Task statement: Within the entries below, the lines from the one with "none => .next s.startEntry" through the one with "def isEvent : Instr → Bool" are to be set down exactly, both ends kept.

Working data:

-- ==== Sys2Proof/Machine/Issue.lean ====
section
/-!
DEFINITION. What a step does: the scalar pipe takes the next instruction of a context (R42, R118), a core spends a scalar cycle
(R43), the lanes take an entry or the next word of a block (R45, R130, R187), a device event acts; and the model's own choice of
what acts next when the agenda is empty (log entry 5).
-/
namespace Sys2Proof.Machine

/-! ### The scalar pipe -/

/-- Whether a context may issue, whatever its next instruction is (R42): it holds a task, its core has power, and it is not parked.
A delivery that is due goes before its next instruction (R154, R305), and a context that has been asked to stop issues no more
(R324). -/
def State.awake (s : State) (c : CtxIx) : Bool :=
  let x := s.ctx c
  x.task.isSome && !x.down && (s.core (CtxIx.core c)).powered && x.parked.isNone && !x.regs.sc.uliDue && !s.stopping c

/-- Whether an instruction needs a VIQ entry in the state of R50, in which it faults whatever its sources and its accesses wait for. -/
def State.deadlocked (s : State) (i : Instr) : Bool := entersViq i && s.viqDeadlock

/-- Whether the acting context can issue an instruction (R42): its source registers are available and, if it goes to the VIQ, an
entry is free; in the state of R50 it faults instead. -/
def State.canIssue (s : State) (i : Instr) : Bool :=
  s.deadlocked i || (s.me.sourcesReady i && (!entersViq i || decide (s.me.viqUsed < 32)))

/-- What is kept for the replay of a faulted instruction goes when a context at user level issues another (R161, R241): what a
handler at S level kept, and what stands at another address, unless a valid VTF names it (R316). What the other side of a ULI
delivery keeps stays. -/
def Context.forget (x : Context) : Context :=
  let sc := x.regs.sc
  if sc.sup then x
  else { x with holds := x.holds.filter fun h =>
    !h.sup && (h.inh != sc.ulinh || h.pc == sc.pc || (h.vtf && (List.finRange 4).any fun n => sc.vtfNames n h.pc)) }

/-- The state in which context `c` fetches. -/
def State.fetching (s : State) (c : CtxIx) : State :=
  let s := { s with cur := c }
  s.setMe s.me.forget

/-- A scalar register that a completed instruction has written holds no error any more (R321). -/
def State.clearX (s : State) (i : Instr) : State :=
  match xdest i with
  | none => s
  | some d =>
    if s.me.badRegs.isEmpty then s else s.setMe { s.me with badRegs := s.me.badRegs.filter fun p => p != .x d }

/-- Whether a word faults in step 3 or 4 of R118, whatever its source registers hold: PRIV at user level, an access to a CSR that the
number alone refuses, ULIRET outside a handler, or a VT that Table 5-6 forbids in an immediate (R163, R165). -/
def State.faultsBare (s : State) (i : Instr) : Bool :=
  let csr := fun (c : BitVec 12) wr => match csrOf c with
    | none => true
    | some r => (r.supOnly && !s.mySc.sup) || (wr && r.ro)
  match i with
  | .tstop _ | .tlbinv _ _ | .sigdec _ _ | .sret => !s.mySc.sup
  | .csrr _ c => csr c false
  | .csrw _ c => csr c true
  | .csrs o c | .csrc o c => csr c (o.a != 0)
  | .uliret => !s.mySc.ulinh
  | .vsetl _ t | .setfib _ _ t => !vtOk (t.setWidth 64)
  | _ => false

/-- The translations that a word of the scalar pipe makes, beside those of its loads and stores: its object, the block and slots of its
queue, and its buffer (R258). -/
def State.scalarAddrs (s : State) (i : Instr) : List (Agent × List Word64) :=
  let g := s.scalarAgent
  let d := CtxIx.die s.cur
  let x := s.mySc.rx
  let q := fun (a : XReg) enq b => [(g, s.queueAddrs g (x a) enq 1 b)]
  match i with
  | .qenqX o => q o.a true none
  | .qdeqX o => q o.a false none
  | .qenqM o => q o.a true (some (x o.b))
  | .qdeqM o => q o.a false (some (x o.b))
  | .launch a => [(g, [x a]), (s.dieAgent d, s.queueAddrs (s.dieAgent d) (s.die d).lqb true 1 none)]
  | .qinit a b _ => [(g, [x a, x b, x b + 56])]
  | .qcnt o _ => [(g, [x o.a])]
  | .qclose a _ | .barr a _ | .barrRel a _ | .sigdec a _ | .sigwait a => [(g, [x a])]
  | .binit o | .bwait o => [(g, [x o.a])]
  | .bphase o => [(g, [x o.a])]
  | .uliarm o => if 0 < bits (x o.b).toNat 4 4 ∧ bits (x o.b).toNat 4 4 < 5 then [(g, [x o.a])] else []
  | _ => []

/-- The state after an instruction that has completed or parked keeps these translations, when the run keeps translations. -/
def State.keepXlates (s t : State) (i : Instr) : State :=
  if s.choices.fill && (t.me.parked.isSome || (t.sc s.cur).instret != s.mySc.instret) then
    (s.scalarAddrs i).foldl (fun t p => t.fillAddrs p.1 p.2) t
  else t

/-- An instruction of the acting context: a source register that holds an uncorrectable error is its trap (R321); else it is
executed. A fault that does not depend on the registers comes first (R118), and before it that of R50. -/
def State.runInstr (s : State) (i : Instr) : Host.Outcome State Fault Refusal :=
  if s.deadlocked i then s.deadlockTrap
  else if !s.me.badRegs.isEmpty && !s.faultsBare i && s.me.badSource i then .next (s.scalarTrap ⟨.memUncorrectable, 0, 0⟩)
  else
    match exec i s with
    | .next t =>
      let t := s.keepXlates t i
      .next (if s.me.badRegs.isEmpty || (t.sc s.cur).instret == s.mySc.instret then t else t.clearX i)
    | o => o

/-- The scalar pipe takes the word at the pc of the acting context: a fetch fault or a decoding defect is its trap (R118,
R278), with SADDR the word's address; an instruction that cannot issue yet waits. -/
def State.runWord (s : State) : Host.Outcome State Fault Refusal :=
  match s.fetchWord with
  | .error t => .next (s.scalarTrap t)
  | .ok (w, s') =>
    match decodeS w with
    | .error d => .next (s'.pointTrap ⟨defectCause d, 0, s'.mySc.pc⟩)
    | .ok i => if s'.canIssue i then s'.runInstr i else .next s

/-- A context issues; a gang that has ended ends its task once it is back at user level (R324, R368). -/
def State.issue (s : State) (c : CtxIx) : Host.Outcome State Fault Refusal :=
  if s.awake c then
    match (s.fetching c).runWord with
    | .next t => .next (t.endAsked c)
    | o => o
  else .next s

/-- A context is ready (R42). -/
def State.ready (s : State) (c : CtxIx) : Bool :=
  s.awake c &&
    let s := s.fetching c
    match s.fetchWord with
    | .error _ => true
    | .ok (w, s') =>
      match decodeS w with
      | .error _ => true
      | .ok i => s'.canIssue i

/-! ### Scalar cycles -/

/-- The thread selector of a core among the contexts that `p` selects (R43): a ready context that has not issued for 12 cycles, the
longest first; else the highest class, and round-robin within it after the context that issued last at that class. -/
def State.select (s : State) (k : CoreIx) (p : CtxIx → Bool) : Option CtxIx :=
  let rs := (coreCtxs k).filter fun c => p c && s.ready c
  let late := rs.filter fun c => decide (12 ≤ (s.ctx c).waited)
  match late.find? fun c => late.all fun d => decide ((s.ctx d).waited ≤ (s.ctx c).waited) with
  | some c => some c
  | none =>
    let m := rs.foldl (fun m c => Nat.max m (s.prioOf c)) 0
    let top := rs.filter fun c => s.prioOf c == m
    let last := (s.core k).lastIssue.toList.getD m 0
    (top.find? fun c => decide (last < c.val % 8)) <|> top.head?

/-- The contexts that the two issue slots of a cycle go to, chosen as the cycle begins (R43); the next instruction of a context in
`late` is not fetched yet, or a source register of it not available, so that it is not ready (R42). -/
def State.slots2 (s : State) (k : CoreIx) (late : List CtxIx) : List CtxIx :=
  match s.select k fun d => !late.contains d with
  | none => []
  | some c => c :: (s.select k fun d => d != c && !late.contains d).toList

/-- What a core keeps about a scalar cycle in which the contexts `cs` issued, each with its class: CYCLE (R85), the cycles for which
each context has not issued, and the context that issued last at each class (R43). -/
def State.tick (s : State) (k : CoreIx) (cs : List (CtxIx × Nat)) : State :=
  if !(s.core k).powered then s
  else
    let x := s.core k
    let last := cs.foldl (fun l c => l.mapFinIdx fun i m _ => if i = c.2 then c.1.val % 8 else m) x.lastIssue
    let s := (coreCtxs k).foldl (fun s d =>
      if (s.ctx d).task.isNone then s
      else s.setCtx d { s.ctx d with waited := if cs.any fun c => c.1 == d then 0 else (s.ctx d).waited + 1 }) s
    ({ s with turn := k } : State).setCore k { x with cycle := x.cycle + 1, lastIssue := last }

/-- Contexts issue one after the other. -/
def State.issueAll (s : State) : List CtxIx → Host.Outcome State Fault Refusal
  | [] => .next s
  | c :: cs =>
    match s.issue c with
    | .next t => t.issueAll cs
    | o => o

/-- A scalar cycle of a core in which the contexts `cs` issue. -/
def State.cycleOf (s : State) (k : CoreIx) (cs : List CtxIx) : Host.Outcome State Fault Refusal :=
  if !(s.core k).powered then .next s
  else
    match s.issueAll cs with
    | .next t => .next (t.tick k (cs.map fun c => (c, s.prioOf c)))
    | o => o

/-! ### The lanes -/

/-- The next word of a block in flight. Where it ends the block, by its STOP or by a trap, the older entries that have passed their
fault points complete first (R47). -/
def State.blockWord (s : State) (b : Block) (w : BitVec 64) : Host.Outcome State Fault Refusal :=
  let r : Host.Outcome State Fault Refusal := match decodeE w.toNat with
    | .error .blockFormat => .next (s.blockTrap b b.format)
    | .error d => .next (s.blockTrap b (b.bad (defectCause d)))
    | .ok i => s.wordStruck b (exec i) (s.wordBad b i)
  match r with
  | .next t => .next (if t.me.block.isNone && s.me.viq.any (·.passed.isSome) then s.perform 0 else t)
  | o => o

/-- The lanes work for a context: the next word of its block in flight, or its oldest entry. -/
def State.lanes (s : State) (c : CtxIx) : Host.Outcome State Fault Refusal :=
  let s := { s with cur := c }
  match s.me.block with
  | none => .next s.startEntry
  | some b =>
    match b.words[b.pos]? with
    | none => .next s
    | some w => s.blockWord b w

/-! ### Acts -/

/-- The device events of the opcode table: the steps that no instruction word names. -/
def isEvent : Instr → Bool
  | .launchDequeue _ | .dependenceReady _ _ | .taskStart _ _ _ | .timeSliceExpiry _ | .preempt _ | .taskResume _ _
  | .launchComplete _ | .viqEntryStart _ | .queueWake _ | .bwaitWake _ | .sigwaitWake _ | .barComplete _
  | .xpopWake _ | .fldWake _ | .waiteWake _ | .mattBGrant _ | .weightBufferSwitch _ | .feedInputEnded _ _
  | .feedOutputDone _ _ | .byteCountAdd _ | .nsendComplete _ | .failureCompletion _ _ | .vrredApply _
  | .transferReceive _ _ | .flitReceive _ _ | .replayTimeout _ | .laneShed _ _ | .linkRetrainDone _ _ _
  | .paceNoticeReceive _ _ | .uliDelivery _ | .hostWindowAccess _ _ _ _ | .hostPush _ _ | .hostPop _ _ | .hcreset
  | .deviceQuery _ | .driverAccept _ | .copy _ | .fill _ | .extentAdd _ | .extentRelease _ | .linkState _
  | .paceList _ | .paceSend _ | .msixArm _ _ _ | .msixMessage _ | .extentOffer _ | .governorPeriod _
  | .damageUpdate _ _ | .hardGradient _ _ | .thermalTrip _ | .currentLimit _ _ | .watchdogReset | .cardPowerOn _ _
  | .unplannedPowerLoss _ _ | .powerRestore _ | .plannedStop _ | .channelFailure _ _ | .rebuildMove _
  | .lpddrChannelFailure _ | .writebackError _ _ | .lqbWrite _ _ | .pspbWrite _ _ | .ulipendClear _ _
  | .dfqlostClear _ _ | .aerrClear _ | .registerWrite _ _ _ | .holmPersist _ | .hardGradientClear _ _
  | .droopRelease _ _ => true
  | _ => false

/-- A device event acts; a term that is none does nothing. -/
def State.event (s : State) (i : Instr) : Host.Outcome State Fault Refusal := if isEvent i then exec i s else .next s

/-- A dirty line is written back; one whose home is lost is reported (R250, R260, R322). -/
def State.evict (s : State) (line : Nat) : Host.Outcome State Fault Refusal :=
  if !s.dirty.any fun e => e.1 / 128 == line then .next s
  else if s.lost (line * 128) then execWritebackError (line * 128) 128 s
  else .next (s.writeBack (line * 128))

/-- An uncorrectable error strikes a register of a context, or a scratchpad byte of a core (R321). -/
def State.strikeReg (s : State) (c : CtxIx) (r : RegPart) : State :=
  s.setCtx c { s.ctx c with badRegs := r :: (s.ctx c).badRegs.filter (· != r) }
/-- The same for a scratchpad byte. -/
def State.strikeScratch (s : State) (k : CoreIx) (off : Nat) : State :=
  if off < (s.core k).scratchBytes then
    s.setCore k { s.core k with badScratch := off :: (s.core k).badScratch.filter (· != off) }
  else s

* * *

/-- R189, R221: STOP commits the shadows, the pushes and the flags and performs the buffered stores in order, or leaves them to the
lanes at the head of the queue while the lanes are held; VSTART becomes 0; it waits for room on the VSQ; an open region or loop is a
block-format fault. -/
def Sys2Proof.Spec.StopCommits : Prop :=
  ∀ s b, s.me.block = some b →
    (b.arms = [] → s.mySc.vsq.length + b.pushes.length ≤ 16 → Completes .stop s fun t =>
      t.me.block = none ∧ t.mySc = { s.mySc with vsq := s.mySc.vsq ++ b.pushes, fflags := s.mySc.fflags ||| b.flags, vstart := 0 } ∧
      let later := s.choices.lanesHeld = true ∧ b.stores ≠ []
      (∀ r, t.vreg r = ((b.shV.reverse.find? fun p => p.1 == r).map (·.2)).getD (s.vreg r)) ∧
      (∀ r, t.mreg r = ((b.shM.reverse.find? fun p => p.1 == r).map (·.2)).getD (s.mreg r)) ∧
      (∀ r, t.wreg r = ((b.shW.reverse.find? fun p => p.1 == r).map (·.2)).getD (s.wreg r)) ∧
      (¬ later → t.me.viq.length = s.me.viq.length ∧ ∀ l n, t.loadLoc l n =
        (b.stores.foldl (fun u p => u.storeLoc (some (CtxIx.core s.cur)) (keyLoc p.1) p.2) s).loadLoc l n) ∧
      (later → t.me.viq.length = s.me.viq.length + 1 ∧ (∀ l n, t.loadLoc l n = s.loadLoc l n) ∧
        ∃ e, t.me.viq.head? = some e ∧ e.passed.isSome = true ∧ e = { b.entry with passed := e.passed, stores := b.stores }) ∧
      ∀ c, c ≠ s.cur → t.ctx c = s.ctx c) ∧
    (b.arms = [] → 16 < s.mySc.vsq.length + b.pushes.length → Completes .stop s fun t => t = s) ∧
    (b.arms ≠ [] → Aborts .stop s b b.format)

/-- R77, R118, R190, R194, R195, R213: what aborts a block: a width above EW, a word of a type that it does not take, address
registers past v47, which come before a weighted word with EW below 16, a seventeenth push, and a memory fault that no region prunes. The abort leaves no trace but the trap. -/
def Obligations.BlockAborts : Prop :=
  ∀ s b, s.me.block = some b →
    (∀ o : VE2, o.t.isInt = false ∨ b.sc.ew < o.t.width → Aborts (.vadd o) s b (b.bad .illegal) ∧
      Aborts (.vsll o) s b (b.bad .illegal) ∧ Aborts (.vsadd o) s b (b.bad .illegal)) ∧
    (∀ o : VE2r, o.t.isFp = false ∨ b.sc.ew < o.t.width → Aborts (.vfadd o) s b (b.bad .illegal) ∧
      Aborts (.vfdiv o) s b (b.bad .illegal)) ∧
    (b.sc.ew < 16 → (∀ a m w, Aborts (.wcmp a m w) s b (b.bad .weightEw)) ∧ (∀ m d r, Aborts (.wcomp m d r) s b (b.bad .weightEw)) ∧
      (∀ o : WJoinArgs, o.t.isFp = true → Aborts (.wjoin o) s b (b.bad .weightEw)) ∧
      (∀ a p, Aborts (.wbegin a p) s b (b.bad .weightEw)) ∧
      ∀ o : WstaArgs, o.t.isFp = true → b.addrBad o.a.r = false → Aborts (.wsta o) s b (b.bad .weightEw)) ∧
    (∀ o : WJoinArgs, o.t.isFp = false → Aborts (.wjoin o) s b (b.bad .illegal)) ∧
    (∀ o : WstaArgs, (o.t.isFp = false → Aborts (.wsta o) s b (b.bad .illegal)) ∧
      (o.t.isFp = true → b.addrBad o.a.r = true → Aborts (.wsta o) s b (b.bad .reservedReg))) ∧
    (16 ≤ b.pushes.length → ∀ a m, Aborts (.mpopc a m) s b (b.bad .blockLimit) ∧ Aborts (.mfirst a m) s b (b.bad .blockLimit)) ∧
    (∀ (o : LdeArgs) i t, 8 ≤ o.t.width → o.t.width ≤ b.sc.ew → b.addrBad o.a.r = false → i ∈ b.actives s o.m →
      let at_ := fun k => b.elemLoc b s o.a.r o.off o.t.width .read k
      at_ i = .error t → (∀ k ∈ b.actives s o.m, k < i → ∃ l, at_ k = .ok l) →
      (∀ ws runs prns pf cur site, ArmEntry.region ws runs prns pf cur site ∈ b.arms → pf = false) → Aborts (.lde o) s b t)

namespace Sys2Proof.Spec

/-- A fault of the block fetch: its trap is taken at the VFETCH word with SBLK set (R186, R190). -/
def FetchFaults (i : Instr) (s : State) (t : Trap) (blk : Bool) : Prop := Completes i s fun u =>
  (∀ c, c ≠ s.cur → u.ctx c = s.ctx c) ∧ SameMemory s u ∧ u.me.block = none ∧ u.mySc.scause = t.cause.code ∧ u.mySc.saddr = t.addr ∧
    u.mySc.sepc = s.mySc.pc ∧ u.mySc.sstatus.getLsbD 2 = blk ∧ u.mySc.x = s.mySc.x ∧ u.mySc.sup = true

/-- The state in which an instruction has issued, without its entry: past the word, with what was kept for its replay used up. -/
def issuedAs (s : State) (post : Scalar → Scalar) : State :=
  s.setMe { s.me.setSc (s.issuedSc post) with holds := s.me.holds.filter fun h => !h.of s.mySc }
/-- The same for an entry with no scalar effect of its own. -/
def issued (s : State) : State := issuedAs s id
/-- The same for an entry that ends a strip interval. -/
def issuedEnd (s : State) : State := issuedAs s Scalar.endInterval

---

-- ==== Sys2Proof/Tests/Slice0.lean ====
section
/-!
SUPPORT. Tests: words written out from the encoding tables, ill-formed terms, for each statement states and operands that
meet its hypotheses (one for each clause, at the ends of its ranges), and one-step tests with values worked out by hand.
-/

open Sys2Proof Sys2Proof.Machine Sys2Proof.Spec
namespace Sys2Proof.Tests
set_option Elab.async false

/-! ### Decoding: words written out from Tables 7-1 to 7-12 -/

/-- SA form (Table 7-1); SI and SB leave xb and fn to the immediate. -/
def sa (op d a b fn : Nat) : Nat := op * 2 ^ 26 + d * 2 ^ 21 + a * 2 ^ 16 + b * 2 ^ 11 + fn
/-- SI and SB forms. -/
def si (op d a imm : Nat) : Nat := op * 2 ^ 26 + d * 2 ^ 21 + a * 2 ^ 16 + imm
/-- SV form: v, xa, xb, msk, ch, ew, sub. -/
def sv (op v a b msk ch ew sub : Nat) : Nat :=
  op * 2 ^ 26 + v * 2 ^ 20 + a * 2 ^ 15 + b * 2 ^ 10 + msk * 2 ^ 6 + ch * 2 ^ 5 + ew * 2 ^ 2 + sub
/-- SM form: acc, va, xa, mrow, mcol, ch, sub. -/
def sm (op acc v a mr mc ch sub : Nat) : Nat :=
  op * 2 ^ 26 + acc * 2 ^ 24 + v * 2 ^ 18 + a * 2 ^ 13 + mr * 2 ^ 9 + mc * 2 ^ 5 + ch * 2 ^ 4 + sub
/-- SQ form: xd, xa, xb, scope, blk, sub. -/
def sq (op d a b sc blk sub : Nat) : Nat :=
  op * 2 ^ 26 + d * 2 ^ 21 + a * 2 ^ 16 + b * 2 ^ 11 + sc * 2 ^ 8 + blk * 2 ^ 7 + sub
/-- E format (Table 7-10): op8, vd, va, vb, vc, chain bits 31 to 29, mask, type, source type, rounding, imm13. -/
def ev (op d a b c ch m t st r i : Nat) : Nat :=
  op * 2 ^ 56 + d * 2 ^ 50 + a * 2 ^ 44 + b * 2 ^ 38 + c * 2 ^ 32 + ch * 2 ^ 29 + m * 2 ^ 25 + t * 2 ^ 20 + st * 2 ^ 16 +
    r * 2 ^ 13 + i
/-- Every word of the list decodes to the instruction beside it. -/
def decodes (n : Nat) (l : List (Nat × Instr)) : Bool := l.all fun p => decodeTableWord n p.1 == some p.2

Response to the exercise:
  | none => .next s.startEntry
  | some b =>
    match b.words[b.pos]? with
    | none => .next s
    | some w => s.blockWord b w

/-! ### Acts -/

/-- The device events of the opcode table: the steps that no instruction word names. -/
def isEvent : Instr → Bool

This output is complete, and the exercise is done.